In a groundbreaking study published in the Nature portfolio journal Communications Engineering, the team details how flexible and highly responsive ‘magnetoresistive’ sensors can be embedded within braided textile yarns that are compatible with standard textile manufacturing processes.
The innovative textiles can be operated via a variety of functions using accessories like a ring or glove equipped with miniature magnets. These integrated sensors are discreetly embedded into the fabric, with their positions marked through dyeing or embroidery. Acting as touchless controls or “buttons,” this seamless integration enhances functionality.

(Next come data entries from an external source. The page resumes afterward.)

/-! `setParty` -/

@[simp] theorem setParty_turns (k p : Nat) (x : Party) : (setParty s k p x).turns = s.turns := rfl
@[simp] theorem setParty_serial (k p : Nat) (x : Party) : (setParty s k p x).serial = s.serial := rfl
@[simp] theorem setParty_now (k p : Nat) (x : Party) : (setParty s k p x).now = s.now := rfl
@[simp] theorem setParty_cur (k p : Nat) (x : Party) : (setParty s k p x).cur = s.cur := rfl
@[simp] theorem setParty_mem (k p : Nat) (x : Party) : (setParty s k p x).mem = s.mem := rfl
@[simp] theorem setParty_wiped (k p : Nat) (x : Party) : (setParty s k p x).wiped = s.wiped := rfl
@[simp] theorem setParty_hostMem (k p : Nat) (x : Party) : (setParty s k p x).hostMem = s.hostMem := rfl
@[simp] theorem setParty_hist (k p : Nat) (x : Party) : (setParty s k p x).hist = s.hist := rfl
@[simp] theorem setParty_commits (k p : Nat) (x : Party) : (setParty s k p x).commits = s.commits := rfl
@[simp] theorem setParty_waves (k p : Nat) (x : Party) : (setParty s k p x).waves = s.waves := rfl
@[simp] theorem setParty_cores (k p : Nat) (x : Party) : (setParty s k p x).cores = s.cores := rfl
@[simp] theorem setParty_clusters (k p : Nat) (x : Party) : (setParty s k p x).clusters = s.clusters := rfl
@[simp] theorem setParty_dies (k p : Nat) (x : Party) : (setParty s k p x).dies = s.dies := rfl
@[simp] theorem setParty_convoys (k p : Nat) (x : Party) : (setParty s k p x).convoys = s.convoys := rfl
@[simp] theorem setParty_launches (k p : Nat) (x : Party) : (setParty s k p x).launches = s.launches := rfl
@[simp] theorem setParty_queues (k p : Nat) (x : Party) : (setParty s k p x).queues = s.queues := rfl
@[simp] theorem setParty_funcs (k p : Nat) (x : Party) : (setParty s k p x).funcs = s.funcs := rfl
@[simp] theorem setParty_routes (k p : Nat) (x : Party) : (setParty s k p x).routes = s.routes := rfl
@[simp] theorem setParty_streams (k p : Nat) (x : Party) : (setParty s k p x).streams = s.streams := rfl
@[simp] theorem setParty_pops (k p : Nat) (x : Party) : (setParty s k p x).pops = s.pops := rfl
@[simp] theorem setParty_acc (k p : Nat) (x : Party) : (setParty s k p x).acc = s.acc := rfl
@[simp] theorem setParty_rels (k p : Nat) (x : Party) : (setParty s k p x).rels = s.rels := rfl
@[simp] theorem setParty_copies (k p : Nat) (x : Party) : (setParty s k p x).copies = s.copies := rfl
@[simp] theorem setParty_bodies (k p : Nat) (x : Party) : (setParty s k p x).bodies = s.bodies := rfl
@[simp] theorem setParty_nextId (k p : Nat) (x : Party) : (setParty s k p x).nextId = s.nextId := rfl
@[simp] theorem setParty_feXlat (k p : Nat) (x : Party) : (setParty s k p x).feXlat = s.feXlat := rfl
@[simp] theorem setParty_trbase (k p : Nat) (x : Party) : (setParty s k p x).trbase = s.trbase := rfl
@[simp] theorem setParty_tren (k p : Nat) (x : Party) : (setParty s k p x).tren = s.tren := rfl
@[simp] theorem setParty_quantum (k p : Nat) (x : Party) : (setParty s k p x).quantum = s.quantum := rfl
@[simp] theorem setParty_caps (k p : Nat) (x : Party) : (setParty s k p x).caps = s.caps := rfl
@[simp] theorem setParty_grid (k p : Nat) (x : Party) : (setParty s k p x).grid = s.grid := rfl
@[simp] theorem setParty_bias (k p : Nat) (x : Party) : (setParty s k p x).bias = s.bias := rfl
@[simp] theorem setParty_biasOld (k p : Nat) (x : Party) : (setParty s k p x).biasOld = s.biasOld := rfl
@[simp] theorem setParty_biasWait (k p : Nat) (x : Party) : (setParty s k p x).biasWait = s.biasWait := rfl
@[simp] theorem setParty_sec (k p : Nat) (x : Party) : (setParty s k p x).sec = s.sec := rfl
@[simp] theorem setParty_spdm (k p : Nat) (x : Party) : (setParty s k p x).spdm = s.spdm := rfl
@[simp] theorem setParty_ecc (k p : Nat) (x : Party) : (setParty s k p x).ecc = s.ecc := rfl
@[simp] theorem setParty_eccPad (k p : Nat) (x : Party) : (setParty s k p x).eccPad = s.eccPad := rfl
@[simp] theorem setParty_eccLog (k p : Nat) (x : Party) : (setParty s k p x).eccLog = s.eccLog := rfl
@[simp] theorem setParty_invpg (k p : Nat) (x : Party) : (setParty s k p x).invpg = s.invpg := rfl
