-- ==== Sys2Proof/Laws/Tab.lean ====
section
/-! SUPPORT. Tables: what a find answers after a put, a removal or a filter, and that each of them keeps one entry a key; the readers
of State's tables after their writers. -/

set_option Elab.async false

namespace Sys2Proof

open Machine

variable {α β : Type}

/-! ### Finding -/

theorem Tab.find_put_same (t : Tab α) (k : Nat) (x : α) : Tab.find (Tab.put t k x) k = some x := by
  induction t with
  | nil => simp [Tab.put, Tab.find]
  | cons e t ih =>
    obtain ⟨j, y⟩ := e
    simp only [Tab.put]
    split
    · simp [Tab.find]
    · split
      · simp [Tab.find]
      · next h => simp [Tab.find, ih, show ¬ j = k from fun h' => h h'.symm]

theorem Tab.find_put_ne (t : Tab α) (k n : Nat) (x : α) (h : n ≠ k) : Tab.find (Tab.put t k x) n = Tab.find t n := by
  have h' : ¬ k = n := fun e => h e.symm
  induction t with
  | nil => simp [Tab.put, Tab.find, h']
  | cons e t ih =>
    obtain ⟨j, y⟩ := e
    simp only [Tab.put]
    split
    · simp [Tab.find, h']
    · split
      · next hk => subst hk; simp [Tab.find, h']
      · simp only [Tab.find]; split <;> simp_all

/-- A find after a put, in one line. -/
theorem Tab.find_put (t : Tab α) (k n : Nat) (x : α) : Tab.find (Tab.put t k x) n = if n = k then some x else Tab.find t n := by
  split
  · next h => subst h; exact Tab.find_put_same t n x
  · next h => exact Tab.find_put_ne t k n x h

theorem Tab.findD_put (t : Tab α) (k n : Nat) (x d : α) : Tab.findD (Tab.put t k x) n d = if n = k then x else Tab.findD t n d := by
  unfold Tab.findD; rw [Tab.find_put]; split <;> rfl

/-- A find after a filter that decides by the key alone. -/
theorem Tab.find_filter_key (t : Tab α) (p : Nat → Bool) (n : Nat) :
    Tab.find (t.filter fun e => p e.1) n = if p n then Tab.find t n else none := by
  induction t with
  | nil => simp [Tab.find]
  | cons e t ih =>
    obtain ⟨j, y⟩ := e
    by_cases hj : j = n
    · subst hj
      cases hp : p j <;> simp_all [Tab.find]
    · cases hp : p j <;> simp_all [Tab.find]

theorem Tab.find_del (t : Tab α) (k n : Nat) : Tab.find (Tab.del t k) n = if n = k then none else Tab.find t n := by
  have h := Tab.find_filter_key t (fun j => decide (j ≠ k)) n
  simp only [Tab.del]
  rw [h]
  by_cases hn : n = k <;> simp [hn]

theorem Tab.findD_del (t : Tab α) (k n : Nat) (d : α) : Tab.findD (Tab.del t k) n d = if n = k then d else Tab.findD t n d := by
  unfold Tab.findD; rw [Tab.find_del]; split <;> rfl

/-- A filter keeps an entry that it passes. -/
theorem Tab.find_filter_keep (t : Tab α) (p : Nat × α → Bool) (n : Nat) (x : α) (h : Tab.find t n = some x) (hp : p (n, x) = true) :
    Tab.find (t.filter p) n = some x := by
  induction t with
  | nil => simp [Tab.find] at h
  | cons e t ih =>
    obtain ⟨j, y⟩ := e
    by_cases hj : j = n
    · subst hj
      simp [Tab.find] at h; subst h
      simp [hp, Tab.find]
    · have h2 : Tab.find t n = some x := by simpa [Tab.find, hj] using h
      rw [List.filter_cons]
      split
      · simp [Tab.find, hj, ih h2]
      · exact ih h2

/-- What a find answers stands in the table. -/
theorem Tab.mem_of_find (t : Tab α) (n : Nat) (x : α) (h : Tab.find t n = some x) : (n, x) ∈ t := by
  induction t with
  | nil => simp [Tab.find] at h
  | cons e t ih =>
    obtain ⟨j, y⟩ := e
    by_cases hj : j = n
    · subst hj; simp [Tab.find] at h; simp [h]
    · exact List.mem_cons_of_mem _ (ih (by simpa [Tab.find, hj] using h))

/-- A map of the values leaves the keys. -/
theorem Tab.find_map (t : Tab α) (f : Nat → α → β) (n : Nat) :
    Tab.find (t.map fun e => (e.1, f e.1 e.2)) n = (Tab.find t n).map (f n) := by
  induction t with
  | nil => simp [Tab.find]
  | cons e t ih =>
    obtain ⟨j, y⟩ := e
    by_cases hj : j = n
    · subst hj; simp [Tab.find]
    · simp [Tab.find, hj, ih]

/-! ### One entry a key -/

theorem Machine.TabOk.put_from {t : Tab α} (n : Nat) (x : α) (j : Nat) (hj : j < n) (h : ∀ e ∈ t, j < e.1) : ∀ e ∈ Tab.put t n x, j < e.1 := by
  induction t with
  | nil => simp [Tab.put]; exact hj
  | cons e t ih =>
    obtain ⟨k, y⟩ := e
    simp only [Tab.put]
    have h1 : j < k := h (k, y) (by simp)
    have h2 : ∀ e ∈ t, j < e.1 := fun e he => h e (by simp [he])
    split
    · intro e he; simp at he; rcases he with rfl | rfl | he
      · exact hj
      · exact h1
      · exact h _ (by simp [he])
    · split
      · intro e he; simp at he; rcases he with rfl | he
        · exact hj
        · exact h2 _ (by simpa using he)
      · intro e he; simp at he; rcases he with rfl | he
        · exact h1
        · exact ih h2 _ (by simpa using he)

theorem Machine.TabOk.put {t : Tab α} (h : TabOk t) (n : Nat) (x : α) : TabOk (Tab.put t n x) := by
  induction t with
  | nil => simp [TabOk, Tab.put]
  | cons e t ih =>
    obtain ⟨k, y⟩ := e
    have h1 : ∀ e ∈ t, k < e.1 := (List.pairwise_cons.1 h).1
    have h2 : TabOk t := (List.pairwise_cons.1 h).2
    simp only [Tab.put]
    split
    · next hlt =>
      refine List.pairwise_cons.2 ⟨?_, h⟩
      intro e he; simp at he; rcases he with rfl | he
      · exact hlt
      · exact Nat.lt_trans hlt (h1 _ he)
    · split
      · next heq => subst heq; exact List.pairwise_cons.2 ⟨h1, h2⟩
      · next hlt hne => exact List.pairwise_cons.2 ⟨Machine.TabOk.put_from n x k (by omega) h1, ih h2⟩

theorem Machine.TabOk.filter {t : Tab α} (h : TabOk t) (p : Nat × α → Bool) : TabOk (t.filter p) := List.Pairwise.filter p h

theorem Machine.TabOk.del {t : Tab α} (h : TabOk t) (n : Nat) : TabOk (Tab.del t n) := List.Pairwise.filter _ h

theorem Machine.TabOk.map {t : Tab α} (h : TabOk t) (f : Nat × α → β) : TabOk (t.map fun e => (e.1, f e)) :=
  List.pairwise_map.2 (List.Pairwise.imp (fun h => h) h)

/-! ### The readers of State after its writers -/

namespace Machine

variable (s : State)

theorem waveOf_setWave (k n : Nat) (w : Wave) : waveOf (setWave s k w) n = if n = k then some w else waveOf s n := Tab.find_put ..
theorem coreOf_setCore (k n : Nat) (x : Core) : coreOf (setCore s k x) n = if n = k then x else coreOf s n := Tab.findD_put ..
theorem coreOf_modCore (k n : Nat) (f : Core → Core) : coreOf (modCore s k f) n = if n = k then f (coreOf s k) else coreOf s n := Tab.findD_put ..
theorem dieOf_setDie (k n : Nat) (x : Die) : dieOf (setDie s k x) n = if n = k then x else dieOf s n := Tab.findD_put ..
theorem dieOf_modDie (k n : Nat) (f : Die → Die) : dieOf (modDie s k f) n = if n = k then f (dieOf s k) else dieOf s n := Tab.findD_put ..
theorem clus_setClus (k n : Nat) (x : Cluster4) : clus (setClus s k x) n = if n = k then x else clus s n := Tab.findD_put ..
theorem launchOf_setLaunch (k n : Nat) (l : Launch) : launchOf (setLaunch s k l) n = if n = k then some l else launchOf s n := Tab.find_put ..
theorem queueOf_setQueue (k n : Nat) (q : Queue) : queueOf (setQueue s k q) n = if n = k then q else queueOf s n := Tab.findD_put ..
theorem queueOf_modQueue (k n : Nat) (f : Queue → Queue) : queueOf (modQueue s k f) n = if n = k then f (queueOf s k) else queueOf s n :=
  Tab.findD_put ..
theorem funcOf_setFunc (k n : Nat) (x : Func) : funcOf (setFunc s k x) n = if n = k then x else funcOf s n := Tab.findD_put ..
theorem funcOf_modFunc (k n : Nat) (f : Func → Func) : funcOf (modFunc s k f) n = if n = k then f (funcOf s k) else funcOf s n := Tab.findD_put ..
theorem accOf_setAcc (k n : Nat) (a : Acc) : accOf (setAcc s k a) n = if n = k then some a else accOf s n := Tab.find_put ..
theorem accOf_delAcc (k n : Nat) : accOf (delAcc s k) n = if n = k then none else accOf s n := Tab.find_del ..
theorem copyOf_setCopy (k n : Nat) (c : Copy) : copyOf (setCopy s k c) n = if n = k then some c else copyOf s n := Tab.find_put ..
theorem copyOf_delCopy (k n : Nat) : copyOf (delCopy s k) n = if n = k then none else copyOf s n := Tab.find_del ..
theorem partyOf_setParty (lid p : Nat) (q : Party) : partyOf (setParty s lid p q) lid p = some q := Tab.find_put_same ..

theorem waveOf_bump (n : Nat) : waveOf (bump s) n = waveOf s n := rfl
theorem coreOf_bump (n : Nat) : coreOf (bump s) n = coreOf s n := rfl

end Machine

end Sys2Proof
end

This technology extends beyond traditional uses, with applications such as textile-based keyboards or other interfaces that work underwater and in various weather conditions. An added benefit is that, unlike capacitive sensors and textile-based switches prone to accidental activation, these sensors offer precise functionality. By incorporating this technology into everyday clothing, users could interact with computers, smartphones, smartwatches, and other smart devices, effectively transforming their garments into wearable human-computer interfaces.
Potential applications include temperature and safety controls for specialized attire, gaming, and interactive fashion. For instance, users could perform simple gestures to control LEDs or other illuminating devices embedded in the fabric.
The researchers showcased the versatility of this technology by demonstrating it in applications such as a functional armband for navigational control in virtual reality environments and a self-monitoring safety strap for motorcycle helmets. This represents the first time washable magnetic sensors have been seamlessly integrated into textiles for human-computer interaction.
The study included contributions from Nottingham Trent University’s School of Science and Technology and the Nottingham School of Art & Design.
“Our design could revolutionize electronic textiles for both specialized and everyday clothing. Tactile sensors on textiles vary in usefulness as accidental activation occurs when they rub or brush against surfaces. Touchless interaction reduces wear and tear. Importantly, our technology is designed for everyday use. It is machine washable and durable and does not impact the drape, or overall aesthetic appeal of the textile,” said Dr. Pasindu Lugoda, the study’s lead researcher from Nottingham Trent University’s Department of Engineering.
“Electronic textiles are becoming increasingly popular with wide-ranging uses, but the fusion of electronic functionality and textile fabrics can be very challenging. Electronic textiles have evolved and now rely on soft and flexible materials which are robust enough to endure washing and bending, but which are intuitive and reliable,” added Dr. Theo Hughes-Riley, corresponding author of the paper and a member of Nottingham Trent University’s Advanced Textiles Research Group.
“Our design introduces a novel approach to interactive wearables, including applications in conventionally unlikely environments,” commented Kalana Marasinghe, a fellow researcher at Nottingham Trent University.